Jaguar Land Rover to cut up to 5000 jobs later today – report
British firm declines to comment on report heavy job losses will form major part of cost-cutting plan
The job losses will be part of a £2.5 billion turnaround plan the British firm is set to outline in January. JLR has been hit by falling demand for saloon cars and diesel engines, and posted a loss of £90 million in the third quarter of 2018. The company said previously that sharply falling sales in China were the key reason for the loss.
While Jaguar Land Rover boss Ralf Speth announced the 18-month cost-cutting plan when those financial results were announced in October, no specifics were given on what they involved.
Rumours of significant job cuts first broke late in 2018 in the Financial Times and today’s reports suggest that an announcement later will include job losses that “run into the thousands”.

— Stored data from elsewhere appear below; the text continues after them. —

-- ==== Sys2Proof/Machine/Mailbox.lean ====
section
/-! DEFINITION. The DSP mailbox bridge (spec 44_mailbox.md). -/

namespace Sys2Proof.Machine

/-- R271: the budget is accounted before the core is asked. -/
def rdMboxToHi (s : State) : Half × State := coreReadMailbox .hi .toDSP (sliceAccount s)

/-- R273: no budget accounting. -/
def rdMboxToLo (s : State) : Half × State := coreReadMailbox .lo .toDSP s

/-- R275. -/
def rdMboxFromHi (s : State) : Half × State := coreReadMailbox .hi .fromDSP (sliceAccount s)

/-- R277. -/
def rdMboxFromLo (s : State) : Half × State := coreReadMailbox .lo .fromDSP s

/-- R272: forwarded verbatim. -/
def wrMboxToHi (v : Half) (s : State) : Except Fault State := .ok (coreWriteMailbox .hi .toDSP v s)

/-- R274. -/
def wrMboxToLo (v : Half) (s : State) : Except Fault State := .ok (coreWriteMailbox .lo .toDSP v s)

/-- R278: invalid, discarded with a diagnostic. -/
def wrMboxFromHi (v : Half) (s : State) : Except Fault State := .ok (invalidWrite .mboxFromHi v s)

/-- R279: invalid, discarded with a diagnostic. -/
def wrMboxFromLo (v : Half) (s : State) : Except Fault State := .ok (invalidWrite .mboxFromLo v s)

/-- `RD16 MBOX_TO_HI` (R271). -/
def execRd16MboxToHi (s : State) : Result := readStep rdMboxToHi s

/-- `WR16 MBOX_TO_HI` (R272). -/
def execWr16MboxToHi (v : Half) (s : State) : Result := quietStep (wrMboxToHi v) s

/-- `RD16 MBOX_TO_LO` (R273). -/
def execRd16MboxToLo (s : State) : Result := readStep rdMboxToLo s

/-- `WR16 MBOX_TO_LO` (R274). -/
def execWr16MboxToLo (v : Half) (s : State) : Result := quietStep (wrMboxToLo v) s

/-- `RD16 MBOX_FROM_HI` (R275). -/
def execRd16MboxFromHi (s : State) : Result := readStep rdMboxFromHi s

/-- `WR16 MBOX_FROM_HI` (R278). -/
def execWr16MboxFromHi (v : Half) (s : State) : Result := quietStep (wrMboxFromHi v) s

/-- `RD16 MBOX_FROM_LO` (R277). -/
def execRd16MboxFromLo (s : State) : Result := readStep rdMboxFromLo s

/-- `WR16 MBOX_FROM_LO` (R279). -/
def execWr16MboxFromLo (v : Half) (s : State) : Result := quietStep (wrMboxFromLo v) s

end Sys2Proof.Machine
end

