/-- R218, R220: with one block or none left the tick reloads; a nonzero count pushes the buffer and raises kind A in the same step,
a zero count does neither. -/
def Obligations.LastTickReloads : Prop :=
  ∀ s : State, s.status = .live → s.auCtl.getLsbD 15 = true → s.auRem.toNat ≤ 1 →
    (s.auCtl.toNat % 0x8000 = 0 → exec .tick s = .next { s with auCur := s.auSrc, auRem := 0, reply := .none }) ∧
    (s.auCtl.toNat % 0x8000 ≠ 0 → mainMap s.cfg s.auSrc (s.auCtl.toNat % 0x8000 * 32) = true →
      exec .tick s = .next { s with
        auCur := s.auSrc, auRem := BitVec.ofNat 15 (s.auCtl.toNat % 0x8000)
        ctrl := s.ctrl ||| 0x0008, line := lineOf (s.ctrl ||| 0x0008)
        log := s.log ++
          [.memRead s.auSrc ((List.range (s.auCtl.toNat % 0x8000 * 32)).map fun i => s.mem.read ((s.auSrc.toNat + i) % 2 ^ 32)),
          .push (.main s.auSrc) (s.auCtl.toNat % 0x8000 * 8)
            ((List.range (s.auCtl.toNat % 0x8000 * 32)).map fun i => s.mem.read ((s.auSrc.toNat + i) % 2 ^ 32)),
          .setLine (lineOf (s.ctrl ||| 0x0008))]
        reply := .none })

/-- R219: from a freshly loaded buffer of `n` blocks the countdown repeats with period `n`, and blocks left reads n-2, n-3, …, 0,
then n-1. -/
def Obligations.CountdownRepeatsWithPeriodN : Prop :=
  ∀ (s : State) (n k : Nat), s.status = .live → s.auCtl.getLsbD 15 = true → 1 ≤ n → s.auCtl.toNat % 0x8000 = n →
    s.auRem.toNat = n → s.auCur = s.auSrc → mainMap s.cfg s.auSrc (n * 32) = true →
    ∃ t u, ticks k s = .next t ∧ t.auRem.toNat = n - k % n ∧ t.auCur = s.auSrc + BitVec.ofNat 32 (32 * (k % n)) ∧
      t.auCtl = s.auCtl ∧ t.auSrc = s.auSrc ∧
      exec .rd16AuLeft t = .next u ∧ u.reply = .half (BitVec.ofNat 16 (n - 1 - k % n))

/-- R42, R50, R51: the state no register write reaches.  The hidden cursor and countdown move only at the enable edge, at a tick, at
init and at restore; the controller-ready register only at init and restore. -/
def Obligations.StateNoRegisterWrites : Prop :=
  ∀ (i : Instr) (s t : State), WellFormed i = true → exec i s = .next t →
    (t.auCur ≠ s.auCur ∨ t.auRem ≠ s.auRem →
      i = .tick ∨ (∃ v, i = .wr16AuCtl v ∧ s.auCtl.getLsbD 15 = false ∧ v.getLsbD 15 = true) ∨
      (∃ d, i = .wr32 0x5034 d ∧ s.auCtl.getLsbD 15 = false ∧ d.getLsbD 15 = true) ∨ i = .init ∨
      ∃ snap q, i = .restore snap q) ∧
    (t.arMode ≠ s.arMode → i = .init ∨ ∃ snap q, i = .restore snap q)

/-! ## ARAM DMA (spec 43_aram_dma.md) -/

/-- R242, R250: a trigger whose target is the store or the secondary bus completes where memory stands behind every granule: the
completion is requested `(n / 32) * 246` cycles ahead, the addresses end advanced by `n` from their wrapped values, the count
ends 0 with its direction, `DMA_ACT` is set. -/
def Obligations.TriggerAdvancesTheRegisters : Prop :=
  ∀ (s : State) (v : Half), s.status = .live → s.cfg.wf →
    (triggerAux s).toNat < s.cfg.aramSize ∨ s.cfg.unified = false → granulesMapped s.cfg (triggerMain s) (triggerCount v s) →
    ∃ t, exec (.wr16ArCntLo v) s = .next t ∧
      t = { s with
        arMm := triggerMain s + BitVec.ofNat 32 (triggerCount v s)
        arAr := triggerAux s + BitVec.ofNat 32 (triggerCount v s)
        arCnt := s.arCnt &&& 0x80000000
        ctrl := s.ctrl ||| 0x0200, line := lineOf (s.ctrl ||| 0x0200)
        pending := s.pending ++ [⟨.aramInt, s.now + triggerCount v s / 32 * 246, .emu, s.nextSeq⟩], nextSeq := s.nextSeq + 1
        mem := t.mem, aram := t.aram, log := t.log, answers := t.answers, draws := t.draws, reply := .none }

/-- R85: an access `MAIN_MAP` does not admit is the platform's fault, at the enable edge's push, at a reload's push, and at the first
granule of a transfer with no memory behind it; the machine is marked faulted. -/
def Obligations.UnmappedMainMemoryFaults : Prop :=
  (∀ (s : State) (v : Half), s.status = .live → s.auCtl.getLsbD 15 = false → v.getLsbD 15 = true → v.toNat % 0x8000 ≠ 0 →
    mainMap s.cfg s.auSrc (v.toNat % 0x8000 * 32) = false →
    exec (.wr16AuCtl v) s = .fault (.mainUnmapped s.auSrc (v.toNat % 0x8000 * 32)) ∧
    statusAfter s (exec (.wr16AuCtl v) s) = .faulted (.mainUnmapped s.auSrc (v.toNat % 0x8000 * 32))) ∧
  (∀ s : State, s.status = .live → s.auCtl.getLsbD 15 = true → s.auRem.toNat ≤ 1 → s.auCtl.toNat % 0x8000 ≠ 0 →
    mainMap s.cfg s.auSrc (s.auCtl.toNat % 0x8000 * 32) = false →
    exec .tick s = .fault (.mainUnmapped s.auSrc (s.auCtl.toNat % 0x8000 * 32))) ∧
  (∀ (s : State) (v : Half) (k : Nat), s.status = .live →
    (triggerAux s).toNat < s.cfg.aramSize ∨ s.cfg.unified = false → k < triggerCount v s / 8 →
    (∀ j, j < k → mainMap s.cfg (triggerMain s + BitVec.ofNat 32 (8 * j)) 8 = true) →
    mainMap s.cfg (triggerMain s + BitVec.ofNat 32 (8 * k)) 8 = false →
    exec (.wr16ArCntLo v) s = .fault (.mainUnmapped (triggerMain s + BitVec.ofNat 32 (8 * k)) 8))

JLR, which currently employs around 40,000 people in the UK, has already cut 1000 job at its Solihull plant – which it recently shut for two weeks – and is currently operating a three-day week at its Castle Bromwich facility, which makes its saloon car range.
The reports highlight the uncertainty facing JLR, and beyond the cost-cutting plan the company is also attempting to determine its long-term future. Autocar has previously reported this could include the radical step of turning Jaguar into an EV-only brand.
Jaguar Land Rover has yet to react to the reports.